# Clearing Ice and Snow



## 99cents (Aug 20, 2012)

Drive down the freeway.


----------



## eddy current (Feb 28, 2009)

Snow roof rake works well. Every big snowfall I would remove the ladders, rake the roof, then put the ladders back. PIA but leaving it up there is worse when you need to bring a ladder into a nice office but it’s covered in ice and snow


----------



## Navyguy (Mar 15, 2010)

I don't have ladder on my high roof. On the standard truck I take the ladders off if there is going to be a lot of snow and leave them in the shop.

Once most of the snow is gone, then I put them back on. Not 100% perfect solution...

Which leads to a whole new conversation about ladder maintenance and how you stop them from fading so bad over the years.

Cheers
John


----------



## JMP Electric (Jul 26, 2018)

So the real answer is for me to stop being so lazy and take the ladders down. Which is a fair assesment. I have a drop down rack on one side, not so bad, the other side is the pain with a 10 and a 12 tied stacked. I was hoping someone would suggest something like one of those Elon Musk flamethrowers.....


----------



## emtnut (Mar 1, 2015)

Or just park inside a heated garage :biggrin:


----------



## daveEM (Nov 18, 2012)

Car wash.


----------



## eddy current (Feb 28, 2009)

Navyguy said:


> Which leads to a whole new conversation about ladder maintenance and how you stop them from fading so bad over the years.
> 
> Cheers
> John


If they stay on the roof outside, there is no fix. Just have to bite the bullet and replace them more often than ladders that live inside.


----------



## CoolWill (Jan 5, 2019)

There was some ice and snow on my van roof once. I just closed the blinds and went back to bed.


----------



## Kevin (Feb 14, 2017)

You could always get a spare ladder to leave wherever you park the van overnight so you have a ladder to get atop the vehicle without removing a ladder from the van. 

I've always climbed up onto the top of my van with a broom to get rid of all the snow and ice.
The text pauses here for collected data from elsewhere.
-- ==== Sys2Proof/Machine/Queue.lean ====
section
/-! DEFINITION. Work queues: the queue table and doorbells (R130, R131), the scheduler of a schedule domain (R134, R323, R324), wait
objects, and the dispatch of LAUNCH and CHAIN (R20, R21, R67, R134, R138, R406). -/

namespace Sys2Proof.Machine

open Sys2Proof

/-! ## Functions, tables and descriptors (R130) -/

/-- The partition that a virtual function serves (R372). -/
def State.vfPart (s : State) (fn : Nat) : Option Nat :=
  if fn == 0 then none else (List.find? (fun x : Nat × Partition => !x.2.units.isEmpty && x.2.vf == fn) s.parts).map (·.1)

/-- Count an event of a queue that is not served (R130, R131). The counters belong to a partition (R438): an event of a PF queue that lies
in none, or whose descriptor has not been read, is counted nowhere (assumption log 117). -/
def State.countQueue (s : State) (q i : Nat) : State :=
  let p := match s.vfPart (Config.queueFn q) with
    | some p => some p
    | none => if (s.queue q).known then s.asidPart (s.queue q).asid else none
  match p with
  | some p => s.countPart p i
  | none => s

/-- Whether bus addresses answer. -/
def State.busOk (s : State) (a n : Nat) : Bool := !s.hostDead.any fun r => r.1 < a + n && a < r.2

/-- Whether a descriptor's fields are well formed for its function (R130). -/
def State.descriptorOk (s : State) (fn : Nat) (ws : List Word) : Bool :=
  let w4 := wordAt ws 4
  let w5 := wordAt ws 5
  let asid := bits w4 31 16
  dwordAt ws 0 % 4096 == 0 && dwordAt ws 2 % 4096 == 0 && bits w4 15 12 == 0 && bits w4 5 0 == 0 && bits w4 11 8 ≤ 12 &&
  bits w5 30 11 == 0 && wordAt ws 6 == 0 && wordAt ws 7 == 0 && (fn == 0 || bits w5 10 0 < 256) &&
  (fn == 0 || (s.vfPart fn).any fun p => s.asidPart asid == some p)

/-- Read a queue's descriptor; a bad one puts the queue into ERROR (R130). -/
def State.readDescriptor (s : State) (q : Nat) : State :=
  let fn := Config.queueFn q
  match (s.fn fn).table with
  | none => s.onQueue q fun x => { x with known := true, error := true }
  | some t =>
    let a := t + 32 * (q - Config.qbase fn)
    if !s.busOk a 32 then s.onQueue q fun x => { x with known := true, error := true }
    else
      let ws := wordsOfBytes (readBytes s.hostMem a 32)
      let w4 := wordAt ws 4
      let w5 := wordAt ws 5
      s.onQueue q fun x =>
        { x with known := true, rbase := dwordAt ws 0, crbase := dwordAt ws 2, asid := bits w4 31 16, size := bits w4 11 8,
                 prio := bits w4 7 6, en := bit w5 31, vec := bits w5 10 0, error := x.error || !s.descriptorOk fn ws }

/-! ## Doorbells (R37, R130, R131) -/

/-- A table write: the first doorbell to QBASE (R130). -/
def State.tableWrite (s : State) (fn v : Nat) : State :=
  if v % 64 != 0 || bits v 63 57 != 0 || !s.busOk v 32 then s else s.onFn fn fun f => { f with table := some v }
Pro Tip: move the van onto a public road first so you don't have to shovel the snow. The snow plow will do that for you.

Sent from my SM-G920W8 using Tapatalk


----------



## HackWork (Oct 2, 2009)

JMP Electric said:


> So the real answer is for me to stop being so lazy and take the ladders down. Which is a fair assesment. I have a drop down rack on one side, not so bad, the other side is the pain with a 10 and a 12 tied stacked. I was hoping someone would suggest something like one of those Elon Musk flamethrowers.....
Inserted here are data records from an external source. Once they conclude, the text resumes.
-- ==== Sys2Proof/Machine/Remote.lean ====
section
/-! DEFINITION. Packets of the scale-up fabric on their way: rank tables and pins (R286, R288), routes and links (R309, R310), sending
with fault injection (R319), counter ids and generations (R293), request ids (R301), and the arithmetic of reduction windows (R303 to
R305). -/

namespace Sys2Proof.Machine

open Sys2Proof

/-! ## Jobs and ranks -/

def State.job (s : State) (j : Nat) : Job := Tab.get {} s.jobs j
def State.onJob (s : State) (j : Nat) (f : Job → Job) : State := { s with jobs := Tab.set s.jobs j (f (s.job j)) }

/-- The rank entry that a job's table holds; none where it is unmapped (R286). -/
def State.rankOf (s : State) (j r : Nat) : Option RankEntry :=
  match Tab.find? (s.job j).ranks r with
  | some e => if e.package == 0xFFFF then none else some e
  | none => none

/-- Add to the pin count of a rank entry, or take from it (R288). -/
def State.pin (s : State) (p : Packet) (up : Bool) : State :=
  s.onJob p.job.toNat fun j =>
    { j with ranks := Tab.modify {} j.ranks p.drank.toNat fun e => { e with pins := if up then e.pins + 1 else e.pins - 1 } }

/-! ## Routes and sending (R307, R309, R310, R319) -/

/-- Whether a port may carry a packet: its link is up, and SECURE with this package's trust domain for a D packet (R310). -/
def State.portCarries (s : State) (d : Bool) (n : Nat) : Bool :=
  match (s.port n).link with
  | .down => false
  | .plain => !d
  | .secure dom => !d || dom == s.tdid

/-- The lowest port of a port set that may carry a packet. -/
def State.route (s : State) (ports : Nat) (d : Bool) : Option Nat := (List.range 96).find? fun n => bit ports n && s.portCarries d n

/-- Whether the armed fault-injection registers match a packet (R319). -/
def State.ftdMatches (s : State) (p : Packet) : Bool :=
  let f := s.fn 0
  let a := f.ftd0.toNat
  let b := f.ftd1.toNat
  bit a 31 && bits b 31 24 != 0 && bits b 31 24 ≤ 0x0C && bits b 31 24 == p.ptype.toNat && bits a 23 12 == p.job.toNat &&
  bits a 11 0 == p.drank.toNat && bits b 23 16 == p.cid.toNat && (bits b 31 24 != 1 || bits b 12 0 == p.seq.toNat)

/-- The port that carries traffic addressed to a port: in matrix-max, the upper six ports of a unit give theirs to the lower six where both
links lead to the same peer and are in the same state (R27). -/
def State.steer (s : State) (n : Nat) : Nat :=
  if s.board.mode == 1 && 6 ≤ n % 12 && (s.port (n - 6)).peer == (s.port n).peer && (s.port (n - 6)).link == (s.port n).link then n - 6
  else n

/-- A packet leaves the package on a port set: the fault injection drops it, a link takes it or holds it during a key update, or it is
lost (R307, R309, R310, R319). -/
def State.transmit (s : State) (ports : Nat) (p : Packet) : State :=
  if s.ftdMatches p then
    s.onFn 0 fun f => { f with ftd0 := BitVec.ofNat 32 (setBits (setBits f.ftd0.toNat 31 31 0) 30 30 1) }
  else match s.route ports p.d with
    | none => if p.d then s.countPart p.spart.toNat cntDmarkDrop else s
    | some m =>
      let n := s.steer m
      if (s.port n).hold then s.onPort n fun x => { x with out := x.out ++ [(s.board.micros, p)] }
      else { s with sent := s.sent ++ [{ port := n, packet := p, time := s.board.micros }] }

/-- Send a packet to the rank that it names. -/
def State.sendPacket (s : State) (p : Packet) : State :=
  match s.rankOf p.job.toNat p.drank.toNat with
  | some e => s.transmit e.ports p
  | none => s

/-- The fault word of a fault that no element raises: no rule gives its coordinates, which are a free value (assumption log 24). -/
def State.wireFault (s : State) (code detail : Nat) : Word × State :=
  let (w, s) := s.freeWord 297
  (faultWord code (bits w.toNat 5 0) (bits w.toNat 10 6) (bits w.toNat 15 11) detail, s)

/-- Answer a packet with a fault word. -/
def State.refuse (s : State) (p : Packet) (ptype code detail : Nat) : Packet × State :=
  let (w, s) := s.wireFault code detail
  (p.refuse ptype w, s)

/-- Send a reply; a D reply that cannot return is replaced by an F reply of code DMARK (R310). -/
def State.reply (s : State) (p : Packet) : State :=
  match s.rankOf p.job.toNat p.drank.toNat with
  | none => s
  | some e =>
    if p.d && (s.route e.ports true).isNone then
      let (w, s) := s.wireFault fcDmark 0
      s.transmit e.ports { p with d := false, f := true, val := w.setWidth 128 }
    else s.transmit e.ports p

/-- Send a packet again, and note when its timer expires. -/
def State.later (s : State) (n : Nat) : Nat := s.board.micros + n

/-! ## Records of the SPILL pool (R294, R297, R326) -/

/-- Records that a receiver's record takes: a bitmap of 4096 bits and a header (assumption log 20). -/
def recvRecords : Nat := 36

def State.poolTake (s : State) (p n : Nat) : Option State :=
  if (s.part p).spillUsed + n ≤ (s.part p).spillRecords then some (s.onPart p fun q => { q with spillUsed := q.spillUsed + n }) else none

def State.poolGive (s : State) (p n : Nat) : State := s.onPart p fun q => { q with spillUsed := q.spillUsed - n }

/-! ## Epochs of the sender (R293, R294, R296) -/

/-- Place in `gens` of a counter id of a partition and destination rank (R293). -/
def genKey (part drank cid : Nat) : Nat := (part * 4096 + drank) * 256 + cid

/-- The lowest counter id of a partition and destination rank that is free (R293). -/
def State.freeCid (s : State) (part drank : Nat) : Option Nat :=
  (List.range 256).find? fun c => !s.epochs.any fun e =>
    e.st != .failed && e.part == part && e.hdr.drank.toNat == drank && e.hdr.cid.toNat == c

/-- Place of the epoch that is bound to a core's segment; one in RELEASING is bound no more (R294, R296). -/
def State.boundEpoch (s : State) (k seg : Nat) : Option Nat :=
  s.epochs.findIdx? fun e => e.core == k && e.seg == seg && e.st != .releasing

def State.onEpoch (s : State) (i : Nat) (f : Epoch → Epoch) : State := { s with epochs := s.epochs.modify i f }

/-- The records of an epoch's window go back to the pool. -/
def Epoch.records (e : Epoch) : Nat := (e.window.map fun w => w.2.records).sum

/-- Free an epoch's window, counter id and pin; it leaves its segment FAILED or is FREE (R288, R296). -/
def State.freeEpoch (s : State) (i : Nat) (failed : Bool) : State :=
  match s.epochs[i]? with
  | none => s
  | some e =>
    let s := (s.poolGive e.part e.records).pin e.hdr false
    if failed then s.onEpoch i fun e => { e with st := .failed, window := [], held := [], openAcc := none, relAcc := none }
    else { s with epochs := s.epochs.eraseIdx i }

/-- Put a write's packet on its way and give its result, a (R290). -/
def State.sendWrite (s : State) (k : Nat) (p : Packet) (acc : Nat) : State :=
  let s := s.sendPacket p
  match (s.core k).access? acc with
  | some x => s.finish k x (x.opnds.val 0) x.opnds.dAll
  | none => s

/-- An access of a core that waits for the fabric ends in an F token. -/
def State.failAcc (s : State) (k acc code detail : Nat) : State :=
  match (s.core k).access? acc with
  | some x => s.fail k x { code := code, detail := detail }
  | none => s

/-- The D bit of the REL of an epoch: that of its `rrel` and of every write (R300). -/
def State.releaseD (s : State) (e : Epoch) (acc : Nat) : Bool :=
  e.d || match (s.core e.core).access? acc with | some x => x.opnds.dAll | none => false

/-- Whether no link carries a D packet to the rank that a packet names (R310). -/
def State.noSecure (s : State) (p : Packet) : Bool :=
  match s.rankOf p.job.toNat p.drank.toNat with
  | some r => (s.route r.ports true).isNone
  | none => true

/-- The release of an open epoch: REL leaves with the count and D, and the segment is bound no more (R296, R300). Where REL carries D = 1
and no link may carry it, the `rrel` ends in DMARK and the epoch stays open (R292, R310). -/
def State.startRelease (s : State) (i acc : Nat) : State :=
  match s.epochs[i]? with
  | none => s
  | some e =>
    let d := s.releaseD e acc
    if d && s.noSecure e.hdr then (s.onEpoch i fun e => { e with relAcc := none }).failAcc e.core acc fcDmark 0
    else
      let p := { e.hdr with ptype := 0x04, d := d, seq := BitVec.ofNat 13 e.writes }
      (s.sendPacket p).onEpoch i fun e =>
        { e with st := .releasing, relAcc := some acc, d := d, rounds := 0, due := s.later (2 * e.hdr.timeout) }

/-- The failure of an OPENING epoch: `rcopen`, every held write and a held `rrel` give F tokens (R296). -/
def State.failOpening (s : State) (i codeO detailO : Nat) : State :=
  match s.epochs[i]? with
  | none => s
  | some e =>
    let s := match e.openAcc with | some a => s.failAcc e.core a codeO detailO | none => s
    let s := e.held.foldl (fun s h => s.failAcc e.core h.2 fcFabric 0x01) s
    let s := match e.relAcc with | some a => s.failAcc e.core a fcFabric 0x01 | none => s
    s.freeEpoch i e.relAcc.isNone

/-! ## Reduction windows (R303 to R305) -/

/-- The word that a complete round writes (R305). -/
def Round.result (r : Round) (old : Nat) : Nat :=
  if r.poison then (if r.hdr.ty == 6 then 0x7FC00000 else 0x80000000)
  else if r.hdr.onGrid then
    if bit r.flags 2 || (bit r.flags 0 && bit r.flags 1) then canonicalNan fp32 false
    else if bit r.flags 0 then infPattern fp32 false
    else if bit r.flags 1 then infPattern fp32 true
    else
      let e : Int := (r.hdr.wexp.toNat : Int) - 127 - 64
      match fdecode fp32 old with
      | .nan s f => quietNan fp32 s f
      | .inf s => infPattern fp32 s
      | .fin s m x =>
        let (sg, n, y) := exactSum s m x (decide (r.sum < 0)) r.sum.natAbs e
        fround fp32 .rne sg n y false
  else atomicResult r.hdr.op.toNat r.hdr.elemType old r.sum.toNat 0

end Sys2Proof.Machine
end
Do you need to carry a 10' and 12' ladder all the time? 

Can you leave them in the shop and put them in the drop-down rack when needed?


----------



## Dan the electricman (Jan 2, 2011)




----------



## macmikeman (Jan 23, 2007)




----------



## eddy current (Feb 28, 2009)

macmikeman said:


>


If they had chairlift accessable mountains for snowboarding and biking, I would move there.


----------



## HackWork (Oct 2, 2009)

eddy current said:


> If they had chairlift accessable mountains for snowboarding and biking, I would move there.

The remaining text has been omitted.